◆ **Prompt**:
Repeat exactly the lines of the entries below from the one with "inductive Status where" through the one with "(10_state.md R47): everything", both ends included, and nothing else.

##### Material for the task #####

-- ==== Sys2Proof/Machine/State.lean ====
section
/-! DEFINITION. The machine's state as one record of plain data (10_state.md), the host's two reason types, and the state
after machine initialization (10_state.md R47; 70_reset_and_hazards.md R290). -/

namespace Sys2Proof.Machine

/-- Memory as (address, byte) pairs, addresses strictly rising, no pair equal to what an unlisted address reads as
(20_memory.md R70). `Memory.wf` in Machine/Ops.lean says so. -/
abbrev Memory := List Host.Cell

/-- The display grid, row-major: 32 rows of 64 one-bit pixels (10_state.md R40). -/
abbrev Display := Vector (Vector Bool 64) 32

/-- A fault with the record it leaves (60_exceptions.md R260, R262; 10_state.md R45): `pc` is the address of the
instruction or fetch that faulted, `word` the fetched word. -/
inductive FaultInfo where
  /-- An address above 0xFFF; `addr` is the lowest failing one; a fetch fault has no word (20_memory.md R73). -/
  | memoryAccessViolation (pc : Word) (word : Option Word) (addr : Nat)
  /-- A call with 16 entries on the stack (10_state.md R37). -/
  | stackOverflow (pc word : Word)
  /-- A return with none (10_state.md R37). -/
  | stackUnderflow (pc word : Word)
  /-- A word that matches no instruction (30_encoding.md R106). -/
  | invalidOpcode (pc word : Word)
  /-- A key test with V[X] above 0x0F, which is `value` (45_timers_keys_random.md R248). -/
  | keyIndexOutOfRange (pc word : Word) (value : Byte)
  deriving DecidableEq, Repr

/-- The core status (10_state.md R45); it holds the key-wait flag (R44). -/
inductive Status where
  /-- The next step fetches and executes. -/
  | running
  /-- The next step polls the keys for register `r`. -/
  | awaitingKey (r : RegIx)
  /-- A fault ended execution; no further step has an effect. -/
  | faulted (info : FaultInfo)
  deriving DecidableEq, Repr

/-- The whole machine (10_state.md). The fields from `keys` on are the model's own: what the driver supplies for the
coming step (00_scope.md R5), which the spec calls inputs and not state (10_state.md R41, R42); log entries 1 to 4. -/
structure State where
  /-- V0..VF (R30). -/
  v : Vector Byte 16
  /-- The index register I (R33). -/
  i : Word
  /-- The address of the next instruction to fetch (R34). -/
  pc : Word
  /-- The entries of the stack in use, 0..16 (R36). -/
  sp : Fin 17
  /-- `Stack[0..15]` (R36). -/
  stack : Vector Word 16
  /-- The delay timer (R38). -/
  dt : Byte
  /-- The sound timer (R38). -/
  st : Byte
  /-- The 4096 bytes of memory (R39). -/
  mem : Memory
  /-- The 64 × 32 pixels (R40). -/
  display : Display
  /-- The core status (R45). -/
  status : Status
  /-- The key snapshot of the coming step: entry k is true when hex key k is pressed. DESIGN CHOICE, log entry 1. -/
  keys : Vector Bool 16
  /-- The random byte of the coming step. DESIGN CHOICE, log entry 1. -/
  rand : Byte
  /-- The timer ticks the driver issues before the coming step. DESIGN CHOICE, log entry 1. -/
  ticks : Nat
  /-- How many steps' inputs have been drawn from Config's free values. DESIGN CHOICE, log entry 2. -/
  draws : Nat
  deriving DecidableEq, Repr

/-- Why the model would stop with a fault: no reason exists, so no step can answer one. Every fault of this hardware is
a next state with status `Faulted` (60_exceptions.md R264; log entry 5), which is exact and neither safe nor unsafe. -/
inductive Fault where
  deriving DecidableEq, Repr

/-- Why the model refuses an instruction. -/
inductive Refusal where
  /-- The instruction of that mnemonic has no meaning yet: raised by exec's own arm alone, safe. No arm does so now. -/
  | notModelled (mnemonic : String)
  deriving DecidableEq, Repr

/-- Machine initialization (10_state.md R47): everything zero, off and empty, PC = 0x200, status `Running`. The first
step's keys and random byte are free values like every later step's, drawn as number 0 (70_reset_and_hazards.md R302); no
tick is pending, which loses none, since both timers are zero (DESIGN CHOICE, log entry 3). -/
def State.reset : State where
  v := Vector.replicate 16 0x00#8
  i := 0x0000#16
  pc := Config.resetPc
  sp := 0
  stack := Vector.replicate 16 0x0000#16
  dt := 0x00#8
  st := 0x00#8
  mem := []
  display := Vector.replicate 32 (Vector.replicate 64 false)
  status := .running
  keys := Config.freeKeys 0
  rand := Config.freeRand 0
  ticks := 0
  draws := 1

end Sys2Proof.Machine
end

#####

◆ **Task response**:
inductive Status where
  /-- The next step fetches and executes. -/
  | running
  /-- The next step polls the keys for register `r`. -/
  | awaitingKey (r : RegIx)
  /-- A fault ended execution; no further step has an effect. -/
  | faulted (info : FaultInfo)
  deriving DecidableEq, Repr

/-- The whole machine (10_state.md). The fields from `keys` on are the model's own: what the driver supplies for the
coming step (00_scope.md R5), which the spec calls inputs and not state (10_state.md R41, R42); log entries 1 to 4. -/
structure State where
  /-- V0..VF (R30). -/
  v : Vector Byte 16
  /-- The index register I (R33). -/
  i : Word
  /-- The address of the next instruction to fetch (R34). -/
  pc : Word
  /-- The entries of the stack in use, 0..16 (R36). -/
  sp : Fin 17
  /-- `Stack[0..15]` (R36). -/
  stack : Vector Word 16
  /-- The delay timer (R38). -/
  dt : Byte
  /-- The sound timer (R38). -/
  st : Byte
  /-- The 4096 bytes of memory (R39). -/
  mem : Memory
  /-- The 64 × 32 pixels (R40). -/
  display : Display
  /-- The core status (R45). -/
  status : Status
  /-- The key snapshot of the coming step: entry k is true when hex key k is pressed. DESIGN CHOICE, log entry 1. -/
  keys : Vector Bool 16
  /-- The random byte of the coming step. DESIGN CHOICE, log entry 1. -/
  rand : Byte
  /-- The timer ticks the driver issues before the coming step. DESIGN CHOICE, log entry 1. -/
  ticks : Nat
  /-- How many steps' inputs have been drawn from Config's free values. DESIGN CHOICE, log entry 2. -/
  draws : Nat
  deriving DecidableEq, Repr

/-- Why the model would stop with a fault: no reason exists, so no step can answer one. Every fault of this hardware is
a next state with status `Faulted` (60_exceptions.md R264; log entry 5), which is exact and neither safe nor unsafe. -/
inductive Fault where
  deriving DecidableEq, Repr

/-- Why the model refuses an instruction. -/
inductive Refusal where
  /-- The instruction of that mnemonic has no meaning yet: raised by exec's own arm alone, safe. No arm does so now. -/
  | notModelled (mnemonic : String)
  deriving DecidableEq, Repr

/-- Machine initialization (10_state.md R47): everything zero, off and empty, PC = 0x200, status `Running`. The first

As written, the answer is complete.